IGARSS 2010 - 2010 IEEE International Geoscience and Remote Sensing Symposium - July 25 - 30, 2010 - Honolulu, Hawaii, USA

FD-2: Advanced Classification Techniques for Remote Sensing

Sunday, July 25, 08:30 - 17:30

Presented by

Ranga Raju Vatsavai, Surya S. Durbha

Abstract

Supervised learning (classification) is the most widely used technique for thematic classifification of remote sensing images. Statistical pattern recognition algorithms, especially the maximum likelihood classififier is most extensively studied and utilized for classification of multi-spectral images. Decision trees and neural networks have also been widely applied for multisource (remote sensing images and ancillary geospatial databases) classification. However, recent advances in remote sensing technology, especially improved spectral, spatial, and temporal resolutions, puts several constraints on the traditional classification algorithms. For example, increasing spectral and temporal resolution requires large number of training samples (typically 10 to 100 times the number of bands), and increasing spatial resolution invalidates the fundamental assumption that the training samples are independent and identically distributed (iid). These advancements in remote sensing data have prompted the development of advanced classification algorithms to overcome some of the challenges posed by new datasets. Unfortunately these new algorithms have been connected mostly to the academic researchers, and the current commercial implementations are oblivious to these advances. This tutorial tries to fill this gap by bringing the recent advances to the practitioners.

Speaker Biographies

Dr. Ranga Raju Vatsavai is a research scientist in the Computational Sciences and Engineering Division at the Oak Ridge National Laboratory since December 2006. He received his masters and doctoral degree in computer science from the University of Minnesota. He has been conducting research in the area of remote sensing, spatial databases, and data mining for the past 20 years. Before joining ORNL, he worked at IBM-Research (2004-06; IIT-Delhi campus), Remote Sensing Lab at the U of Minnesota (1999-2004; Twin-cities, MN), AT&T Labs (1998; Middletown, NJ), Center for Development of Advanced Computing (1995-98; C-DAC, Pune, India), and National Forest Data Management Center (1990-95; FRI Campus, Dehradun, India). He has published over fifty peer-reviewed articles and served on program committees of several international conferences including ACM SIGKDD and SDM. He co-organized several workshops with leading conferences (Sensor-KDD and SSTDM) and co-edited two books. He also contributed to several highly successful software systems in various capacities (UMN-MapServer a world leading open source WebGIS, *Miner a spatiotemporal data mining workbench, EASI/PACE Parallel Fly!, Parallel SAR, and the first parallel softcopy photogrammetry system for IRS-1C/1D satellites). His research interests include remote sensing, data mining, machine learning, parallel computing, and computational geoinformatics.

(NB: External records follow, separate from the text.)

/-- 40_family_0_1_2.md R104: a CALL that completes has put its own address above the entries in use. -/
theorem execCall_eq_next_stackAt {nnn : Addr12} {s t : State} (h : execCall nnn s = .next t) :
    t.sp.val = s.sp.val + 1 ∧ t.result = .stepOk false false ∧ t.pc = zext12 nnn ∧
      ∀ k, t.stackAt k = if k.val = s.sp.val then s.pc else s.stackAt k := by
  obtain ⟨u, hpush, rfl⟩ := execCall_eq_next h
  obtain ⟨hsp, rfl⟩ := State.push_eq_some hpush
  refine ⟨rfl, rfl, rfl, fun k => ?_⟩
  simp only [State.stackAt, State.finish_stack, Fin.getElem_fin, Vector.getElem_set, eq_comm]

/-- 45_family_F.md R161: the key wait completes when a press is reported and some key is down. -/
abbrev KeyDelivered (s : State) : Prop := s.inputs.keyPressed = true ∧ ∃ k, s.key k = true

theorem firstKey_eq_none_iff (s : State) : firstKey s.kb = none ↔ ¬ ∃ k, s.key k = true := by
  simp only [firstKey, Option.map_eq_none_iff, List.findIdx?_eq_none_iff, Vector.mem_toList_iff,
    Vector.mem_iff_getElem, State.key, id]
  constructor
  · rintro h ⟨k, hk⟩
    exact absurd (h _ ⟨k.val, k.isLt, rfl⟩) (by simpa using hk)
  · rintro h b ⟨k, hlt, rfl⟩
    exact Bool.eq_false_iff.mpr fun hk => h ⟨⟨k, hlt⟩, hk⟩

theorem execLdVxK_eq_next_delivered {x : Reg} {s t : State} (h : execLdVxK x s = .next t) :
    (KeyDelivered s ∧ ∃ b, t = (s.setReg x b).advance) ∨ (¬ KeyDelivered s ∧ t = s.wait) := by
  unfold execLdVxK at h
  obtain rfl := Host.Outcome.next.inj h
  cases hkey : firstKey s.kb with
  | none => exact .inr ⟨fun hd => (firstKey_eq_none_iff s).mp hkey hd.2, rfl⟩
  | some b =>
    have hdown : ∃ k, s.key k = true := by
      refine Classical.byContradiction fun hno => ?_
      rw [(firstKey_eq_none_iff s).mpr hno] at hkey
      cases hkey
    by_cases hp : s.inputs.keyPressed = true
    · exact .inl ⟨⟨hp, hdown⟩, b, if_pos hp⟩
    · exact .inr ⟨fun hd => hp hd.1, if_neg hp⟩

/-! ## Where `pc` goes -/

theorem zext12_toNat (a : Addr12) : (zext12 a).toNat = a.toNat := by
  have := a.isLt
  simp only [zext12, BitVec.toNat_setWidth]
  omega

theorem zext8_toNat (b : Byte) : (zext8 b).toNat = b.toNat := by
  have := b.isLt
  simp only [zext8, BitVec.toNat_setWidth]
  omega

/-- 43_family_9_to_D.md R142: the sum of the indexed jump never wraps. -/
theorem indexedTarget_toNat (b : Byte) (a : Addr12) : (indexedTarget b a).toNat = b.toNat + a.toNat := by
  have := b.isLt
  have := a.isLt
  rw [indexedTarget, BitVec.toNat_add, zext8_toNat, zext12_toNat]
  omega

theorem skipIf_pc_toNat (s : State) (c : Bool) :
    (s.skipIf c).pc.toNat = (s.pc.toNat + if c then 4 else 2) % 65536 := by
  cases c
  · exact pc_add_two s.pc
  · exact pc_add_four s.pc
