-- ==== Sys2Proof/Certificates/Slice0/Obligations.lean ====
section
/-! DEFINITION. The statements for the provers. Each docstring names the rule of spec/ it formalises. A statement about a
command says its encoding, every fault it has, and its answer with the whole next state written out, so that what
the equation does not name is unchanged. -/

open Sys2Proof Sys2Proof.Machine

/-! ## Encoding (spec/30_encoding.md) -/

/-- R81, R86, R87: decoding the word of a command gives the command, whatever its operands. -/
def Obligations.DecodeOfEncodeIsTheCommand : Prop :=
  ∀ i : Instr, decode (encode i) = .command i

/-- R87, R89: a word that decodes to a command is that command's word: no other bit of it may be set. -/
def Obligations.LegalWordIsTheWordOfItsCommand : Prop :=
  ∀ (w : CmdWord) (i : Instr), decode w = .command i → encode i = w

/-- R88: the OP values that are illegal. -/
def Obligations.UnassignedOpcodesAreIllegal : Prop :=
  ∀ w : CmdWord, decode w = .reject .illegalOpcode ↔
    (w.toNat / 2 ^ 56 = 0x00 ∨ (0x04 ≤ w.toNat / 2 ^ 56 ∧ w.toNat / 2 ^ 56 ≤ 0x0F) ∨
      (0x16 ≤ w.toNat / 2 ^ 56 ∧ w.toNat / 2 ^ 56 ≤ 0x1F) ∨ 0x29 ≤ w.toNat / 2 ^ 56)

/-- R89 (and R87's mask): under a legal OP, any 1 in a bit the row's mask covers outside OP is rejected. -/
def Obligations.ReservedBitsAreRejected : Prop :=
  ∀ (o : Opcode) (w : CmdWord), w.extractLsb' 56 8 = o.code →
    (decode w = .reject .reservedBits ↔
      ∃ k, k < 56 ∧ o.mask.getLsbD k = true ∧ w.getLsbD k = true)

/-- R95: each of the nine encoding examples is the word of its command, and decodes to it. -/
def Obligations.EncodingExamplesDecode : Prop :=
  ∀ row ∈ [(Instr.configure 4#8 5#8, 0x0104050000000000#64),
      (Instr.setClock 100000#32, 0x03000000000186A0#64),
      (Instr.setClock (BitVec.ofInt 32 (-5)), 0x03000000FFFFFFFB#64),
      (Instr.writeBit true, 0x1200000100000000#64),
      (Instr.readByte true, 0x1500000100000000#64),
      (Instr.openTx 0x50#7, 0x2050000000000000#64),
      (Instr.closeTx true, 0x2300000100000000#64),
      (Instr.request 0x68#7 3#32 true, 0x2468000100000003#64),
      (Instr.probe 0x3C#7, 0x283C000000000000#64)],
    encode row.1 = row.2 ∧ decode row.2 = .command row.1

/-- 20_memory.md section 2 (the first sentence of R63): the bytes of a narrow link, opcode byte first, carry the word. -/
def Obligations.LinkBytesCarryTheWord : Prop :=
  ∀ (w : CmdWord) (rest : List Byte),
    wordOfBytes (bytesOfWord w ++ rest) = some (w, rest) ∧ (bytesOfWord w).head? = some (w.extractLsb' 56 8)

/-! ## The command port, faults and reset (spec/10_state.md, spec/60_exceptions.md, spec/70_reset_and_hazards.md) -/

/-- A step runs the decoded command: with the block ready, no reset to come and every delay done when the block looks,
the word offered is accepted and its command's meaning is the step (R21, R45). `m` and `k` count how often the command
looked at the reset signal and at `delay_done`. -/
def Obligations.StepRunsTheOfferedCommand : Prop :=
  ∀ (s : State) (w : CmdWord) (rest : List CmdWord) (i : Instr),
    s.noReset → s.delaysDone → s.busy = false → s.fault = false → s.cmdIn = w :: rest → decode w = .command i →
    ∃ m k, step s = exec i { s with
      resetIn := s.resetIn.drop m, delayIn := s.delayIn.drop k, cmdIn := rest, busy := true }

/-- The word the host's `withFetchWord` offers is the one a ready block's next step runs. The model's own interface
(notes/assumptions/6.md), no rule of the spec. -/
def Obligations.OfferedTableWordIsRunNext : Prop :=
  ∀ (s : State) (nbits w : Nat) (i : Instr), s.busy = false → s.fault = false → nbits ≤ 64 →
    decodeTableWord nbits w = some i →
    step (s.withFetchWord nbits w) = exec i { s with busy := true, delayIn := [], resetIn := [] }

/-- R88, R89: an accepted word whose OP is unassigned, or whose OP is assigned and which has a 1 in a bit its row's mask
covers outside OP, faults with the rule's code and has no other effect but that it was taken. -/
def Obligations.RejectedWordFaultsAndDoesNothingElse : Prop :=
  ∀ (s : State) (w : CmdWord) (rest : List CmdWord),
    s.resetIn.headD false = false → s.busy = false → s.fault = false → s.cmdIn = w :: rest →
    (w.toNat / 2 ^ 56 = 0x00 ∨ (0x04 ≤ w.toNat / 2 ^ 56 ∧ w.toNat / 2 ^ 56 ≤ 0x0F) ∨
        (0x16 ≤ w.toNat / 2 ^ 56 ∧ w.toNat / 2 ^ 56 ≤ 0x1F) ∨ 0x29 ≤ w.toNat / 2 ^ 56 →
      step s = .next { s with resetIn := s.resetIn.tail, cmdIn := rest, fault := true,
                              faultCode := .illegalOpcode }) ∧
    (∀ o : Opcode, w.extractLsb' 56 8 = o.code →
      (∃ k, k < 56 ∧ o.mask.getLsbD k = true ∧ w.getLsbD k = true) →
      step s = .next { s with resetIn := s.resetIn.tail, cmdIn := rest, fault := true,
                              faultCode := .reservedBits })

/-- R202, R204: without a reset, an accepted word ends in a fault exactly for the four causes of the table, decoding's
before the command's own. -/
def Obligations.FaultCausesAreThoseOfTheTable : Prop :=
  ∀ (s t : State) (w : CmdWord) (rest : List CmdWord),
    s.noReset → s.busy = false → s.fault = false → s.faultCode = .none →
    s.cmdIn = w :: rest → step s = .next t →
    (t.faultCode = .illegalOpcode ↔ decode w = .reject .illegalOpcode) ∧
    (t.faultCode = .reservedBits ↔ decode w = .reject .reservedBits) ∧
    (t.faultCode = .notConfigured ↔
      ∃ i, decode w = .command i ∧ needsConfigured i = true ∧ s.configured = false) ∧
    (t.faultCode = .pinConflict ↔ ∃ pin, decode w = .command (.configure pin pin)) ∧
    (t.fault = true ↔ t.faultCode ≠ .none)

/-- R203: a step that raises a fault changes nothing but `fault`, `fault_code` and `busy`, and takes the word; no result
is placed. From then on the block is not ready, and it accepts nothing until reset. `m` counts how often the step looked
at the reset signal. -/
def Obligations.FaultEntryIsPrecise : Prop :=
  ∀ s t : State, s.Wf → step s = .next t → s.fault = false → t.fault = true →
    (∃ m, t = { s with fault := true, faultCode := t.faultCode, busy := false, cmdIn := s.cmdIn.tail,
                       resetIn := s.resetIn.drop m }) ∧
    t.faultCode ≠ .none ∧ t.faultOut = true ∧ t.cmdReady = false ∧
    (t.resetIn.headD false = false → step t = .next { t with resetIn := t.resetIn.tail })

/-- R203, R207: a block in fault accepts nothing, whatever the host offers, until reset, and reset clears the fault. -/
def Obligations.FaultIsLeftOnlyByReset : Prop :=
  ∀ s : State, s.fault = true →
    (s.resetIn.headD false = false → step s = .next { s with resetIn := s.resetIn.tail }) ∧
    (s.resetIn.headD false = true → ∃ t, step s = .next t ∧ t.fault = false ∧ t.faultCode = .none)

/-- R231: a reset, from any state, gives every element its reset value and empties the trace. What `sda_pin`,
`scl_pin` and the buffers hold is left open by the rule and by this statement. -/
def Obligations.ResetGivesEveryElementItsResetValue : Prop :=
  ∀ s : State, s.resetIn.headD false = true → ∃ t, step s = .next t ∧
    t.configured = false ∧ t.pinsBound = false ∧ t.hp = s.params.halfPeriodReset ∧
    t.bus.sdaMode = .unset ∧ t.bus.sclMode = .unset ∧ t.txAddr = 0#7 ∧ t.txLen = 0 ∧ t.rxLen = 0 ∧
    t.rxCursor = 0 ∧ t.fault = false ∧ t.faultCode = .none ∧ t.busy = false ∧ t.bus.trace = []

/-- R231, R232: the state the machine starts in, at R5's parameter values; it is ready for its first command. -/
def Obligations.StartStateHasTheResetValues : Prop :=
  State.reset.configured = false ∧ State.reset.pinsBound = false ∧ State.reset.hp = 5#32 ∧
  State.reset.bus.sdaMode = .unset ∧ State.reset.bus.sclMode = .unset ∧ State.reset.txAddr = 0#7 ∧
  State.reset.txLen = 0 ∧ State.reset.rxLen = 0 ∧ State.reset.rxCursor = 0 ∧ State.reset.fault = false ∧
  State.reset.faultCode = .none ∧ State.reset.busy = false ∧ State.reset.bus.trace = [] ∧
  State.reset.cmdReady = true

/-- R232 ("the block waits for its first command"): a ready block that is offered no word does nothing. That such a step
is a next state that only looks at the reset signal is the model's reading (notes/assumptions/8.md, DEDUCED). -/
def Obligations.ReadyBlockWaitsForAWord : Prop :=
  ∀ s : State, s.resetIn.headD false = false → s.busy = false → s.fault = false → s.cmdIn = [] →
    step s = .next { s with resetIn := s.resetIn.tail }

/-! ## Invariants and whole-machine rules -/

/-- R24, R31, R35, R23, R41, R47 and the canonical form of the buffers: every step keeps the state well formed. -/
def Obligations.StepKeepsTheStateWellFormed : Prop :=
  ∀ s t : State, s.Wf → step s = .next t → t.Wf

/-- The start state is well formed. -/
def Obligations.StartStateIsWellFormed : Prop := State.reset.Wf

/-- R11, R243: from a well-formed state no step stops: every accepted command, whatever the bus answers, ends in a
next state. -/
def Obligations.WellFormedStateAlwaysSteps : Prop :=
  ∀ s : State, s.Wf → ∃ t, step s = .next t

/-- R25: `sda_mode` and `scl_mode` stay the modes the block last set, inside a command that waits for a delay too. -/
def Obligations.StepKeepsTheModesThoseLastSet : Prop :=
  ∀ s t : State, s.Throughout Bus.Mirrors → step s = .next t → t.Throughout Bus.Mirrors

/-- R66: every sample of a run is of a line the block has released. -/
def Obligations.StepSamplesOnlyReleasedLines : Prop :=
  ∀ s t : State, s.Wf → s.Throughout Bus.SamplesReleased → step s = .next t → t.Throughout Bus.SamplesReleased

/-- R22, R26: before the first CONFIGURE both modes are UNSET, and while configured each line is released or driven
low. -/
def Obligations.StepKeepsTheLinesLegal : Prop :=
  ∀ s t : State, s.Wf → s.LinesLegal → s.boundary.LinesLegal → step s = .next t →
    t.LinesLegal ∧ t.boundary.LinesLegal

/-- R44: every wait of a run is of at least one microsecond. -/
def Obligations.StepKeepsWaitsPositive : Prop :=
  ∀ s t : State, s.Wf → s.Throughout (fun b => waitsPositive b.trace) → step s = .next t →
    t.Throughout (fun b => waitsPositive b.trace)

/-- The start state meets the invariants of the bus side. -/
def Obligations.StartStateMeetsTheBusInvariants : Prop :=
  State.reset.Throughout Bus.Mirrors ∧ State.reset.Throughout Bus.SamplesReleased ∧ State.reset.LinesLegal ∧
    State.reset.boundary.LinesLegal ∧ State.reset.Throughout (fun b => waitsPositive b.trace)

/-- R8, R44, R48: without a reset a step only appends to the observation, and to the results at most one. -/
def Obligations.StepOnlyAppendsToTheObservation : Prop :=
  ∀ s t : State, s.Wf → s.noReset → step s = .next t →
    ∃ evs rs, t.bus.trace = s.bus.trace ++ evs ∧ t.results = s.results ++ rs ∧ rs.length ≤ 1 ∧
      t.history = s.history

/-- R48: an accepted command that ends gives one result unless it faults, and then none; one that does not end is a
QUEUE_BYTES that waits (R42, R215). -/
def Obligations.EachCommandGivesOneResultOrFaults : Prop :=
  ∀ (i : Instr) (s t : State), s.fault = false → exec i s = .next t →
    (t.busy = false ∧ t.fault = false ∧ ∃ r, t.results = s.results ++ [r]) ∨
    (t.busy = false ∧ t.fault = true ∧ t.results = s.results) ∨
    (t.busy = true ∧ t.fault = false ∧ t.results = s.results ∧ t.queue.isSome = true ∧ ∃ n, i = .queueBytes n)

/-- 10_state.md section 7: no command writes an element that is not in its list there. -/
def Obligations.EachElementIsWrittenOnlyByItsCommands : Prop :=
  ∀ (i : Instr) (s t : State), exec i s = .next t →
    t.params = s.params ∧ t.cmdIn = s.cmdIn ∧ t.resetIn = s.resetIn ∧ t.delayIn = s.delayIn ∧
    t.inFlight = s.inFlight ∧ t.delay = s.delay ∧ t.history = s.history ∧
    (t.configured ≠ s.configured → (∃ a b, i = .configure a b) ∨ i = .release) ∧
    ((t.pinsBound ≠ s.pinsBound ∨ t.sdaPin ≠ s.sdaPin ∨ t.sclPin ≠ s.sclPin) → ∃ a b, i = .configure a b) ∧
    (t.hp ≠ s.hp → ∃ v, i = .setClock v) ∧
    (t.bus ≠ s.bus → isBusCommand i = true) ∧
    (t.txAddr ≠ s.txAddr → ∃ addr, i = .openTx addr) ∧
    (t.txLen ≠ s.txLen → (∃ addr, i = .openTx addr) ∨ (∃ v, i = .queueByte v) ∨ ∃ n, i = .queueBytes n) ∧
    (t.txBuf ≠ s.txBuf → (∃ v, i = .queueByte v) ∨ ∃ n, i = .queueBytes n) ∧
    ((t.rxLen ≠ s.rxLen ∨ t.rxBuf ≠ s.rxBuf) → ∃ addr qty stop, i = .request addr qty stop) ∧
    (t.rxCursor ≠ s.rxCursor → i = .read ∨ ∃ addr qty stop, i = .request addr qty stop) ∧
    ((t.payloadIn ≠ s.payloadIn ∨ t.queue ≠ s.queue) → ∃ n, i = .queueBytes n)

/-- R170 and R18: the buffer commands produce no bus event, do not read `configured` and never fault. -/
def Obligations.BufferCommandsLeaveTheBusAlone : Prop :=
  ∀ (i : Instr) (s t : State) (c : Bool), isBusCommand i = false → exec i s = .next t →
    t.bus = s.bus ∧ t.fault = s.fault ∧ t.faultCode = s.faultCode ∧
    exec i { s with configured := c } = .next { t with configured := c }

/-- R202, R120, R170: each of the nine commands on a block that is not configured faults before any event. -/
def Obligations.BusCommandsFaultUnlessConfigured : Prop :=
  ∀ (i : Instr) (s : State), needsConfigured i = true → s.configured = false →
    exec i s = .next { s with fault := true, faultCode := .notConfigured, busy := false }

/-- R126: how long a slave stretches the clock changes no result, flag or stored element of any command: runs that
differ only in the answers to samples of SCL differ only in the trace and in those answers. -/
def Obligations.ClockStretchingChangesNoResult : Prop :=
  ∀ (i : Instr) (s t t' : State) (answers : List Level) (draws : Nat), exec i s = .next t →
    exec i { s with bus := { s.bus with sclAnswers := answers, sclDraws := draws } } = .next t' →
    t' = { t with bus := { t.bus with trace := t'.bus.trace, sclAnswers := t'.bus.sclAnswers,
                                      sclDraws := t'.bus.sclDraws } }

/-! ## Lifecycle commands (spec/40_lifecycle.md) -/

/-- R101. -/
def Obligations.ConfigureBindsThePinsAndReleasesTheLines : Prop :=
  (∀ sda scl, encode (.configure sda scl) = 0x01#8 ++ sda ++ scl ++ 0#40) ∧
  (∀ s pin, exec (.configure pin pin) s =
    .next { s with fault := true, faultCode := .pinConflict, busy := false }) ∧
  (∀ s sda scl, sda ≠ scl → exec (.configure sda scl) s =
    .next { s with
      sdaPin := sda, sclPin := scl, pinsBound := true, configured := true
      bus := { s.bus with
        sdaMode := .inputPullup, sclMode := .inputPullup
        trace := s.bus.trace ++ [.mode .sda .inputPullup, .mode .scl .inputPullup, .wait s.hp.toNat] }
      results := s.results ++ [0#32], busy := false })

Dr. Surya S. Durbha is an Assistant Research Professor at the Center for Advanced Vehicular Systems (CAVS) and also holds an adjunct faculty position with the electrical and computer engineering department at Mississippi State University. He received his M.S. degree in remote sensing from Andhra University, India, in 1997 and Ph.D degree in computer engineering from Mississippi State University (MSU), MS, U.S.A, in 2006. Earlier he was an application scientist at the Indian Institute of Re-mote Sensing, Department of Space, India (Dehradun, 1998 to 2001) and also worked in Rolta India limited (Mumbai, 1997). He is currently working in the area of image information mining tools for content-based knowledge retrieval from remote sensing imagery and in the recent past worked on the retrieval of biophysical variables from multi-angle satellite data. He is also working in the development of knowledge-based systems through an ongoing funding from NOAA-NGI on heterogeneous coastal sensor data sets integration through an information semantic-based framework and sensor web development. He has published over 25 peer reviewed articles, served on program committees of several international conferences including SSKI, SSTDM, and IGARSS, and co-chaired sessions at various conferences. His current research interests are semantics, knowledge-based systems, image information mining, remote sensing, and sensor webs.